From the data that follows, print exactly the lines starting at the one containing "whether a discard ended the walk. -/" and ending at the one containing "path (R88). -/"; include both of them and nothing more.

▬▬▬

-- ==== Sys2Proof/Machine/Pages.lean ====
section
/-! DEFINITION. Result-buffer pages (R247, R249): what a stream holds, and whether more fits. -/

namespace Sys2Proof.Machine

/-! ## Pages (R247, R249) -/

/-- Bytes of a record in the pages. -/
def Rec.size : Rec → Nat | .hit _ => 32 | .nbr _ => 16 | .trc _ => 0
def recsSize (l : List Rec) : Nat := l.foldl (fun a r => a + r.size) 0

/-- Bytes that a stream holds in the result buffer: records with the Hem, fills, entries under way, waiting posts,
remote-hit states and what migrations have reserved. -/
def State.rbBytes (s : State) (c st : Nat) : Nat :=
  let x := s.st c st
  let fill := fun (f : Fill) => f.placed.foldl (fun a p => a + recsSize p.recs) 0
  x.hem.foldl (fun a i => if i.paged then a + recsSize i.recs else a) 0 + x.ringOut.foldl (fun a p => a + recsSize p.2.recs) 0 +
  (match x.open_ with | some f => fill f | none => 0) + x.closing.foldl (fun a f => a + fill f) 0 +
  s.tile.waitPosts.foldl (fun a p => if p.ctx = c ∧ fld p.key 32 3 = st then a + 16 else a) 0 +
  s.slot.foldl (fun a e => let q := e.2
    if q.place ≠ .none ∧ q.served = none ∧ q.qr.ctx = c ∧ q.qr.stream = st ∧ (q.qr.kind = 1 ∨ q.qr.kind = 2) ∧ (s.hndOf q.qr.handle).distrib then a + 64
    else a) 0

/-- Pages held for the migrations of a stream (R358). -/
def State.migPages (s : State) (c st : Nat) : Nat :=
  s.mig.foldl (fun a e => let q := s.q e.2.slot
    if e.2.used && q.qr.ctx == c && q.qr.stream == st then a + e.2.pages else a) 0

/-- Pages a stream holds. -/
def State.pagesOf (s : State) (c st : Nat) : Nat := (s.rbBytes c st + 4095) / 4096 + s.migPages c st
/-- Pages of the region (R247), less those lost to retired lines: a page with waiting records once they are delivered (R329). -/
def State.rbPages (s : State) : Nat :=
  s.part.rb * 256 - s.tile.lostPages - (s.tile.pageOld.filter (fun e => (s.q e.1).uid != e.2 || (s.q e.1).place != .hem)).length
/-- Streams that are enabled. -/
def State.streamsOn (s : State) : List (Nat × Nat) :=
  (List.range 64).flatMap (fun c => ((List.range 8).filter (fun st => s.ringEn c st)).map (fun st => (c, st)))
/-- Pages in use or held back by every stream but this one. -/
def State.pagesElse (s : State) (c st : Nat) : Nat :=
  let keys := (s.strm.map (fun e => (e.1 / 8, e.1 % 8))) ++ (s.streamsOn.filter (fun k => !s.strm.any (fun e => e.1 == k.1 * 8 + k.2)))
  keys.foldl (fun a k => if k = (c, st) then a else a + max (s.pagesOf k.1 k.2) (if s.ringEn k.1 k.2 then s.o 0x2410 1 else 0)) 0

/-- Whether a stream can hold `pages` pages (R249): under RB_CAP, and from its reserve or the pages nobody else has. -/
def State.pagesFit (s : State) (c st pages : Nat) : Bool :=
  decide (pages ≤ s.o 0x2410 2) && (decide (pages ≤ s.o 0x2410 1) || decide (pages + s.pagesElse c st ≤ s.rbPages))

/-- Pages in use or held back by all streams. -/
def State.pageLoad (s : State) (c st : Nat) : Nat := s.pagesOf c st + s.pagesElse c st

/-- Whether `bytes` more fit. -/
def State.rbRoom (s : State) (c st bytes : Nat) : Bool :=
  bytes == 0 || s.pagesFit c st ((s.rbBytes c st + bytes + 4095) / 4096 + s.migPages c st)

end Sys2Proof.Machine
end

▬▬▬

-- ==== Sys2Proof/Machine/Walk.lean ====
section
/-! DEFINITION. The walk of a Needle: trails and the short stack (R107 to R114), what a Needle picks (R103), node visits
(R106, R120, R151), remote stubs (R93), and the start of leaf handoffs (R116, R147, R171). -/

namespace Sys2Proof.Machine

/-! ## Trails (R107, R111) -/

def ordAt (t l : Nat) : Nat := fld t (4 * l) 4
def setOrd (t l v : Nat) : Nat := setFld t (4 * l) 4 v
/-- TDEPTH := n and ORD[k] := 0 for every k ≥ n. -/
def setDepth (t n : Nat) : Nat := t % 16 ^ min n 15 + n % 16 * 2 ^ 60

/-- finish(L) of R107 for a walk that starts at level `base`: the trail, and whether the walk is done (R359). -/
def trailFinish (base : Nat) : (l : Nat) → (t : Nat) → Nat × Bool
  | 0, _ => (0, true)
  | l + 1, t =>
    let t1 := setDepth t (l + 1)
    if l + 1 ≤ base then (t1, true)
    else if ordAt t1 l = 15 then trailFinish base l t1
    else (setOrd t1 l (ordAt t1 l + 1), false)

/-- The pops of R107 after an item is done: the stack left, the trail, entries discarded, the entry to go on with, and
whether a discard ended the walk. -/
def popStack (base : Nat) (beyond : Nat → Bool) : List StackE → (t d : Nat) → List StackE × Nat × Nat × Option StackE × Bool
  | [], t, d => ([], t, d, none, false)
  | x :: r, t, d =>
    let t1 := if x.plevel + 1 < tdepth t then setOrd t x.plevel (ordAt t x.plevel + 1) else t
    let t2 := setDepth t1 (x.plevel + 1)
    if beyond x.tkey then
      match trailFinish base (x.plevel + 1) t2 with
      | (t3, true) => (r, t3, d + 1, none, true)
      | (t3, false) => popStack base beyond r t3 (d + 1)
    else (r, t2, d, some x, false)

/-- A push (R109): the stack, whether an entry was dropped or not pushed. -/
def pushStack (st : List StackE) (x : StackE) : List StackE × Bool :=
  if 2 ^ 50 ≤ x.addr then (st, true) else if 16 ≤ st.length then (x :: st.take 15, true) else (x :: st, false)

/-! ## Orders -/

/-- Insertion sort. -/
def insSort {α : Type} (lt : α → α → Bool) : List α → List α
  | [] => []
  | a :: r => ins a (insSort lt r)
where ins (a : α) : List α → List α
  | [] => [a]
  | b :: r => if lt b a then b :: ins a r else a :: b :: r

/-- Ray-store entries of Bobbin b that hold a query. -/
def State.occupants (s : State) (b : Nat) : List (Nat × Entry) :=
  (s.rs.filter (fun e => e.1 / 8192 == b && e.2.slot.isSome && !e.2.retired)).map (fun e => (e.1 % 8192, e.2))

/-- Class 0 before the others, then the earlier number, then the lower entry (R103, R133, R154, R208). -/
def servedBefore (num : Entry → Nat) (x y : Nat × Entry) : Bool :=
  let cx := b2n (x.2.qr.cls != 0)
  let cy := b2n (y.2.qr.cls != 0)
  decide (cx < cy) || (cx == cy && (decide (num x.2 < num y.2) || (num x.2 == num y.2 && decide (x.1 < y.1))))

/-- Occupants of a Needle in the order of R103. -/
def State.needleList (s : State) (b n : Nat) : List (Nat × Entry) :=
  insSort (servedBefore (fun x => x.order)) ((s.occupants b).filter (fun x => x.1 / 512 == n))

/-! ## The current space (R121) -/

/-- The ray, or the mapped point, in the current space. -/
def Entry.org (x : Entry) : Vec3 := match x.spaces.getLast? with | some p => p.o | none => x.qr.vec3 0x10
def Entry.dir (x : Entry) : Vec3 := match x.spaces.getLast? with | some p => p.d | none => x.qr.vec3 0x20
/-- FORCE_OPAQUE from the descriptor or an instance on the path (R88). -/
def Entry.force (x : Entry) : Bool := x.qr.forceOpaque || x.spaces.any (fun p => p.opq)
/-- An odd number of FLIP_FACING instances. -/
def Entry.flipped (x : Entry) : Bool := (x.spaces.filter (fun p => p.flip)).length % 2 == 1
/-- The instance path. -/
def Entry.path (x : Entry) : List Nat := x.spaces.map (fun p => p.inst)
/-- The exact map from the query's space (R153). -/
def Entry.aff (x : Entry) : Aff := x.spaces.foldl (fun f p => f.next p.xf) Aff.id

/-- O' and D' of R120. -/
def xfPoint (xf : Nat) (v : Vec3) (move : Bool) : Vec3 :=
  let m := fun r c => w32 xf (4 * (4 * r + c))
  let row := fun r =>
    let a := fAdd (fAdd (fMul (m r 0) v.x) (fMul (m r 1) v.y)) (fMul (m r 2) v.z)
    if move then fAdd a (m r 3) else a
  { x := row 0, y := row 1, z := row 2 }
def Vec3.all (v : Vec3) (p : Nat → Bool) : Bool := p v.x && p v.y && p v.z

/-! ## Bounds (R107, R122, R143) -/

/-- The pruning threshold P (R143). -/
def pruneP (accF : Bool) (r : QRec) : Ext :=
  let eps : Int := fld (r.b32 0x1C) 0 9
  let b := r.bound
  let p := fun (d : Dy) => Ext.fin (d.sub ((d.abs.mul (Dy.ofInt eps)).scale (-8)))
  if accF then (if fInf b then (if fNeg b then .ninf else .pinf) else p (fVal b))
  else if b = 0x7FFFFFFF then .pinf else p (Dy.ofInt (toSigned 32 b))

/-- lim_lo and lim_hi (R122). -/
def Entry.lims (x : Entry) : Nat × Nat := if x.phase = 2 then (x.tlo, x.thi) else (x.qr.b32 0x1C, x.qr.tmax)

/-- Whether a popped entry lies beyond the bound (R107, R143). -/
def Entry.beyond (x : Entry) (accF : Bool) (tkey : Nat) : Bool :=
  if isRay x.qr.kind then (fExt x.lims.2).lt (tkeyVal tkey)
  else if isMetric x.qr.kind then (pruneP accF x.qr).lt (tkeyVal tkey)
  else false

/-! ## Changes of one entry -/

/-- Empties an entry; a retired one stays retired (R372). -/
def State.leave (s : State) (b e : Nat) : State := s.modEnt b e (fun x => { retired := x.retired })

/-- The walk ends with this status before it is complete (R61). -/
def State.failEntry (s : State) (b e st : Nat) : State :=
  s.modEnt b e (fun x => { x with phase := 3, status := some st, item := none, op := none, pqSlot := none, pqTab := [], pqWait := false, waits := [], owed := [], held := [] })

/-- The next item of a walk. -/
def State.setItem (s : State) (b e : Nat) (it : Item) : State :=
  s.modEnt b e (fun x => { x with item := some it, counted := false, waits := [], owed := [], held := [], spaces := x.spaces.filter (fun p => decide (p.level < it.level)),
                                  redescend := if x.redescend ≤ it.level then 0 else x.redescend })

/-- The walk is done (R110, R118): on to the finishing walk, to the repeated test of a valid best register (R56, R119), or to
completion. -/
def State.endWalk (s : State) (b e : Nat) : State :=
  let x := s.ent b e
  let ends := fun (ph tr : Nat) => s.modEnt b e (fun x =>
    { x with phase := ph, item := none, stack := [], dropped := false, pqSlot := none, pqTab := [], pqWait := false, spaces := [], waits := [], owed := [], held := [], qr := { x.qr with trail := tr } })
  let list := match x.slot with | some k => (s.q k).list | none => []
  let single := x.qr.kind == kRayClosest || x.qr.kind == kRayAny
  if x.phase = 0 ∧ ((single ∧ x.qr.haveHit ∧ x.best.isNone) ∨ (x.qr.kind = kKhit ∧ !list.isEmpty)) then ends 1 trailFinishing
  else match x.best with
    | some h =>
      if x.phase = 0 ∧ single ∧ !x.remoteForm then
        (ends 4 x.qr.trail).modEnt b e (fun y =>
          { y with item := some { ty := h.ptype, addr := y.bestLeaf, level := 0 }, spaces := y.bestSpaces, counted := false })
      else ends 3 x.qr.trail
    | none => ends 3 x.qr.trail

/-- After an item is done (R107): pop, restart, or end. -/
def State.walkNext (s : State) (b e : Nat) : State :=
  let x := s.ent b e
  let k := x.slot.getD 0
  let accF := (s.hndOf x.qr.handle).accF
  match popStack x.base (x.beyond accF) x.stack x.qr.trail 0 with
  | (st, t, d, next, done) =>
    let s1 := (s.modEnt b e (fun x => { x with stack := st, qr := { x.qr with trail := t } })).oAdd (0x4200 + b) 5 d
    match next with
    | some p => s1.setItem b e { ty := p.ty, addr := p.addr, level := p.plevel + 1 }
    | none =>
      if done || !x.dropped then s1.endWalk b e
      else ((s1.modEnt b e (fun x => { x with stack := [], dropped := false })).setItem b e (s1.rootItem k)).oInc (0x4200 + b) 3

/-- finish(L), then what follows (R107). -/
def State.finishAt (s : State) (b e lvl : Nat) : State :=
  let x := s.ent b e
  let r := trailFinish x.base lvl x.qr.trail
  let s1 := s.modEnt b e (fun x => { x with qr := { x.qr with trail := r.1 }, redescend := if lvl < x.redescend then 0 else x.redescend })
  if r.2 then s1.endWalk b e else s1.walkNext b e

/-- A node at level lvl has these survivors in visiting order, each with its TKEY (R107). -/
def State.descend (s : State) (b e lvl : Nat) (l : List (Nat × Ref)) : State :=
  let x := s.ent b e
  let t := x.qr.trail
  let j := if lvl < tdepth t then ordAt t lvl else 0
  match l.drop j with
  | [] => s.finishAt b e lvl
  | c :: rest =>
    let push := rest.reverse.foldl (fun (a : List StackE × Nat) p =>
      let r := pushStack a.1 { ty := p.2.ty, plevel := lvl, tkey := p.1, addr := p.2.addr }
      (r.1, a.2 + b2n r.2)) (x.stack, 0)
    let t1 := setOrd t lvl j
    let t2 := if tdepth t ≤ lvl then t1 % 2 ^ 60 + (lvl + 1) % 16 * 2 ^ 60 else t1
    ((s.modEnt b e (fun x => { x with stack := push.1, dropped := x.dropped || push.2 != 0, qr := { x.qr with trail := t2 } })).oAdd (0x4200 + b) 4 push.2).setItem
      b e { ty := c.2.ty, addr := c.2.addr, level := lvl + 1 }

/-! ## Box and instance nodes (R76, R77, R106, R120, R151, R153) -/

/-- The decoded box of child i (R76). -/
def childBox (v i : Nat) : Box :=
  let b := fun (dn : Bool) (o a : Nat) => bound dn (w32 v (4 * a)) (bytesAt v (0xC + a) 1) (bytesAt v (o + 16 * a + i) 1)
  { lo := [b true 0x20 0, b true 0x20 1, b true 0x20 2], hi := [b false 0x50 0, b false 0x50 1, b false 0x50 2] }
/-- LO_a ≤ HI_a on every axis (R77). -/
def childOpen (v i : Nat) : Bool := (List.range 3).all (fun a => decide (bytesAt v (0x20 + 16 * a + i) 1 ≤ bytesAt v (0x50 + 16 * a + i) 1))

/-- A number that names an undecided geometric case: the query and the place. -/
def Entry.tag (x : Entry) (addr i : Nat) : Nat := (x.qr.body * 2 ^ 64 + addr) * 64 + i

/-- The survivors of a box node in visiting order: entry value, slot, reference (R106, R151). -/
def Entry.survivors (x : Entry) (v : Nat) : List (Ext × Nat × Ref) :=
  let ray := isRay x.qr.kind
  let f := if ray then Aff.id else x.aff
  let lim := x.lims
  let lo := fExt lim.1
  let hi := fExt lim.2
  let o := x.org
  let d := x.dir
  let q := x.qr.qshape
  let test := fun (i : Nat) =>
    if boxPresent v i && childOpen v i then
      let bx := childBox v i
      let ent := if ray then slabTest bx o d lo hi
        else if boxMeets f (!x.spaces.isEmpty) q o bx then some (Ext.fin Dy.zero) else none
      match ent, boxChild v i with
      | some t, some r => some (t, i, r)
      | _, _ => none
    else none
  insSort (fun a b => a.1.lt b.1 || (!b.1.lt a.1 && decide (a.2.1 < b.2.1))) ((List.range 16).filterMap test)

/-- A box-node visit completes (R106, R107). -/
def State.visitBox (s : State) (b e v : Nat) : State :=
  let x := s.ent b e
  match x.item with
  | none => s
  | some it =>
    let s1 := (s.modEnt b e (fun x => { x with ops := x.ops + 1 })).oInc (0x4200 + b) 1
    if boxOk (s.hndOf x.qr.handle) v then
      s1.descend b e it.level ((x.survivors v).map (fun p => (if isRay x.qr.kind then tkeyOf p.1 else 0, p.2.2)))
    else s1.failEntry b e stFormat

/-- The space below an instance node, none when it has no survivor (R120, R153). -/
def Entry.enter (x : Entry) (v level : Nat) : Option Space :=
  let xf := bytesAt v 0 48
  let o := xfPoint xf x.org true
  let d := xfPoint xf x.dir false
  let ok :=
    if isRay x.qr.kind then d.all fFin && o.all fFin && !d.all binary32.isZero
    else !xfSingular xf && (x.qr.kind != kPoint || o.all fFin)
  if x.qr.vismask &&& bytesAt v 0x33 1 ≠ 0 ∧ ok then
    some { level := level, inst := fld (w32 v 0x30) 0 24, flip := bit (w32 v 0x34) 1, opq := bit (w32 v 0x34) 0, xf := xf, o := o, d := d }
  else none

▬▬▬

# [EXERCISE ANSWER]
whether a discard ended the walk. -/
def popStack (base : Nat) (beyond : Nat → Bool) : List StackE → (t d : Nat) → List StackE × Nat × Nat × Option StackE × Bool
  | [], t, d => ([], t, d, none, false)
  | x :: r, t, d =>
    let t1 := if x.plevel + 1 < tdepth t then setOrd t x.plevel (ordAt t x.plevel + 1) else t
    let t2 := setDepth t1 (x.plevel + 1)
    if beyond x.tkey then
      match trailFinish base (x.plevel + 1) t2 with
      | (t3, true) => (r, t3, d + 1, none, true)
      | (t3, false) => popStack base beyond r t3 (d + 1)
    else (r, t2, d, some x, false)

/-- A push (R109): the stack, whether an entry was dropped or not pushed. -/
def pushStack (st : List StackE) (x : StackE) : List StackE × Bool :=
  if 2 ^ 50 ≤ x.addr then (st, true) else if 16 ≤ st.length then (x :: st.take 15, true) else (x :: st, false)

/-! ## Orders -/

/-- Insertion sort. -/
def insSort {α : Type} (lt : α → α → Bool) : List α → List α
  | [] => []
  | a :: r => ins a (insSort lt r)
where ins (a : α) : List α → List α
  | [] => [a]
  | b :: r => if lt b a then b :: ins a r else a :: b :: r

/-- Ray-store entries of Bobbin b that hold a query. -/
def State.occupants (s : State) (b : Nat) : List (Nat × Entry) :=
  (s.rs.filter (fun e => e.1 / 8192 == b && e.2.slot.isSome && !e.2.retired)).map (fun e => (e.1 % 8192, e.2))

/-- Class 0 before the others, then the earlier number, then the lower entry (R103, R133, R154, R208). -/
def servedBefore (num : Entry → Nat) (x y : Nat × Entry) : Bool :=
  let cx := b2n (x.2.qr.cls != 0)
  let cy := b2n (y.2.qr.cls != 0)
  decide (cx < cy) || (cx == cy && (decide (num x.2 < num y.2) || (num x.2 == num y.2 && decide (x.1 < y.1))))

/-- Occupants of a Needle in the order of R103. -/
def State.needleList (s : State) (b n : Nat) : List (Nat × Entry) :=
  insSort (servedBefore (fun x => x.order)) ((s.occupants b).filter (fun x => x.1 / 512 == n))

/-! ## The current space (R121) -/

/-- The ray, or the mapped point, in the current space. -/
def Entry.org (x : Entry) : Vec3 := match x.spaces.getLast? with | some p => p.o | none => x.qr.vec3 0x10
def Entry.dir (x : Entry) : Vec3 := match x.spaces.getLast? with | some p => p.d | none => x.qr.vec3 0x20
/-- FORCE_OPAQUE from the descriptor or an instance on the path (R88). -/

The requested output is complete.